V1 (x, y) v2 (x, y) ! w1 (x, y) w2 (x, y) ! Distributivity: (c + d) " ! v1 (x, y) v2 (x, y) ! # (c + d) v1 (x, y) (c + d) v2 (x, y) ! =c ! v1 (x, y) v2 (x, y) ! +d ! # ! v1 (x, y) c d v1 (x, y) v1 (x, y) c d = = (c d) . v2 (x, y) c d v2 (x, y) v2 (x, y) Unit for Scalar Multiplication: ! v1 (x, y) v1 (x, y) . = 1 v2 (x, y) v2 (x, y) ! , w1 (x, y) w2 (x, y) ! 9. We identify each sample value with the matrix entry mij = f (i h, j k). In this way, every sampled function corresponds to a uniquely determined m × n matrix and conversely.
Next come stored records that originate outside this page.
-- ==== Sys2Proof/Laws/State.lean ====
section
/-!
SUPPORT. Each named update of the state beside each field of it: what an update leaves alone.
-/

namespace Sys2Proof.Machine

open Sys2Proof

/-! ### `setCell` writes `cells` -/

@[simp] theorem setCell_pending (s : State) (i : Nat) (c : Cell) : (setCell s i c).pending = s.pending := rfl
@[simp] theorem setCell_freeCtr (s : State) (i : Nat) (c : Cell) : (setCell s i c).freeCtr = s.freeCtr := rfl
@[simp] theorem setCell_cores (s : State) (i : Nat) (c : Cell) : (setCell s i c).cores = s.cores := rfl
@[simp] theorem setCell_mem (s : State) (i : Nat) (c : Cell) : (setCell s i c).mem = s.mem := rfl
@[simp] theorem setCell_fb (s : State) (i : Nat) (c : Cell) : (setCell s i c).fb = s.fb := rfl
@[simp] theorem setCell_ws (s : State) (i : Nat) (c : Cell) : (setCell s i c).ws = s.ws := rfl
@[simp] theorem setCell_cp (s : State) (i : Nat) (c : Cell) : (setCell s i c).cp = s.cp := rfl
@[simp] theorem setCell_lk (s : State) (i : Nat) (c : Cell) : (setCell s i c).lk = s.lk := rfl
@[simp] theorem setCell_cl (s : State) (i : Nat) (c : Cell) : (setCell s i c).cl = s.cl := rfl
@[simp] theorem setCell_ue (s : State) (i : Nat) (c : Cell) : (setCell s i c).ue = s.ue := rfl
@[simp] theorem setCell_tw (s : State) (i : Nat) (c : Cell) : (setCell s i c).tw = s.tw := rfl
@[simp] theorem setCell_pw (s : State) (i : Nat) (c : Cell) : (setCell s i c).pw = s.pw := rfl
@[simp] theorem setCell_sf (s : State) (i : Nat) (c : Cell) : (setCell s i c).sf = s.sf := rfl
@[simp] theorem setCell_sc (s : State) (i : Nat) (c : Cell) : (setCell s i c).sc = s.sc := rfl
@[simp] theorem setCell_db (s : State) (i : Nat) (c : Cell) : (setCell s i c).db = s.db := rfl
@[simp] theorem setCell_bb (s : State) (i : Nat) (c : Cell) : (setCell s i c).bb = s.bb := rfl
@[simp] theorem setCell_mg (s : State) (i : Nat) (c : Cell) : (setCell s i c).mg = s.mg := rfl
@[simp] theorem setCell_rst (s : State) (i : Nat) (c : Cell) : (setCell s i c).rst = s.rst := rfl
@[simp] theorem setCell_env (s : State) (i : Nat) (c : Cell) : (setCell s i c).env = s.env := rfl

/-! ### `modCell` writes `cells` -/

@[simp] theorem modCell_pending (s : State) (i : Nat) (f : Cell → Cell) : (modCell s i f).pending = s.pending := rfl
@[simp] theorem modCell_freeCtr (s : State) (i : Nat) (f : Cell → Cell) : (modCell s i f).freeCtr = s.freeCtr := rfl
@[simp] theorem modCell_cores (s : State) (i : Nat) (f : Cell → Cell) : (modCell s i f).cores = s.cores := rfl
@[simp] theorem modCell_mem (s : State) (i : Nat) (f : Cell → Cell) : (modCell s i f).mem = s.mem := rfl
@[simp] theorem modCell_fb (s : State) (i : Nat) (f : Cell → Cell) : (modCell s i f).fb = s.fb := rfl
@[simp] theorem modCell_ws (s : State) (i : Nat) (f : Cell → Cell) : (modCell s i f).ws = s.ws := rfl
@[simp] theorem modCell_cp (s : State) (i : Nat) (f : Cell → Cell) : (modCell s i f).cp = s.cp := rfl
@[simp] theorem modCell_lk (s : State) (i : Nat) (f : Cell → Cell) : (modCell s i f).lk = s.lk := rfl
@[simp] theorem modCell_cl (s : State) (i : Nat) (f : Cell → Cell) : (modCell s i f).cl = s.cl := rfl
@[simp] theorem modCell_ue (s : State) (i : Nat) (f : Cell → Cell) : (modCell s i f).ue = s.ue := rfl
@[simp] theorem modCell_tw (s : State) (i : Nat) (f : Cell → Cell) : (modCell s i f).tw = s.tw := rfl
@[simp] theorem modCell_pw (s : State) (i : Nat) (f : Cell → Cell) : (modCell s i f).pw = s.pw := rfl
@[simp] theorem modCell_sf (s : State) (i : Nat) (f : Cell → Cell) : (modCell s i f).sf = s.sf := rfl
@[simp] theorem modCell_sc (s : State) (i : Nat) (f : Cell → Cell) : (modCell s i f).sc = s.sc := rfl
@[simp] theorem modCell_db (s : State) (i : Nat) (f : Cell → Cell) : (modCell s i f).db = s.db := rfl
@[simp] theorem modCell_bb (s : State) (i : Nat) (f : Cell → Cell) : (modCell s i f).bb = s.bb := rfl
@[simp] theorem modCell_mg (s : State) (i : Nat) (f : Cell → Cell) : (modCell s i f).mg = s.mg := rfl
@[simp] theorem modCell_rst (s : State) (i : Nat) (f : Cell → Cell) : (modCell s i f).rst = s.rst := rfl
@[simp] theorem modCell_env (s : State) (i : Nat) (f : Cell → Cell) : (modCell s i f).env = s.env := rfl

/-! ### `setCore` writes `cores` -/

@[simp] theorem setCore_pending (s : State) (i : Nat) (c : Core) : (setCore s i c).pending = s.pending := rfl
@[simp] theorem setCore_freeCtr (s : State) (i : Nat) (c : Core) : (setCore s i c).freeCtr = s.freeCtr := rfl
@[simp] theorem setCore_cells (s : State) (i : Nat) (c : Core) : (setCore s i c).cells = s.cells := rfl
@[simp] theorem setCore_mem (s : State) (i : Nat) (c : Core) : (setCore s i c).mem = s.mem := rfl
@[simp] theorem setCore_fb (s : State) (i : Nat) (c : Core) : (setCore s i c).fb = s.fb := rfl
@[simp] theorem setCore_ws (s : State) (i : Nat) (c : Core) : (setCore s i c).ws = s.ws := rfl
@[simp] theorem setCore_cp (s : State) (i : Nat) (c : Core) : (setCore s i c).cp = s.cp := rfl
@[simp] theorem setCore_lk (s : State) (i : Nat) (c : Core) : (setCore s i c).lk = s.lk := rfl
@[simp] theorem setCore_cl (s : State) (i : Nat) (c : Core) : (setCore s i c).cl = s.cl := rfl
@[simp] theorem setCore_ue (s : State) (i : Nat) (c : Core) : (setCore s i c).ue = s.ue := rfl
@[simp] theorem setCore_tw (s : State) (i : Nat) (c : Core) : (setCore s i c).tw = s.tw := rfl
@[simp] theorem setCore_pw (s : State) (i : Nat) (c : Core) : (setCore s i c).pw = s.pw := rfl
@[simp] theorem setCore_sf (s : State) (i : Nat) (c : Core) : (setCore s i c).sf = s.sf := rfl
@[simp] theorem setCore_sc (s : State) (i : Nat) (c : Core) : (setCore s i c).sc = s.sc := rfl
@[simp] theorem setCore_db (s : State) (i : Nat) (c : Core) : (setCore s i c).db = s.db := rfl
@[simp] theorem setCore_bb (s : State) (i : Nat) (c : Core) : (setCore s i c).bb = s.bb := rfl
@[simp] theorem setCore_mg (s : State) (i : Nat) (c : Core) : (setCore s i c).mg = s.mg := rfl
@[simp] theorem setCore_rst (s : State) (i : Nat) (c : Core) : (setCore s i c).rst = s.rst := rfl
@[simp] theorem setCore_env (s : State) (i : Nat) (c : Core) : (setCore s i c).env = s.env := rfl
B) span { ex , e3 x }; (c) 2. 12. Each is a solution, and the general solution u(x) = c1 + c2 cos x + c3 sin x is a linear combination of the three independent solutions. 13. (a) e2 x ; (b) cos 2 x, sin 2 x; (c) e3 x , 1; (d) e− x , e− 3 x ; (e) e− x/2 cos 23 x, √ √ √ √ √ x x x x e− x/2 sin 23 x; (f ) e5 x , 1, x; (g) ex/ 2 cos √ , ex/ 2 sin √ , e− x/ 2 cos √ , e− x/ 2 sin √ . 14. (a) If u1 and u2 are solutions, so is u = c1 u1 + c2 u2 since u + 4 u = c1 (u1 + 4 u1 ) + c2 (u2 + 4 u2 ) = 0, u(0) = c1 u1 (0) + c2 u2 (0) = 0, u(π) = c1 u1 (π) + c2 u2 (π) = 0.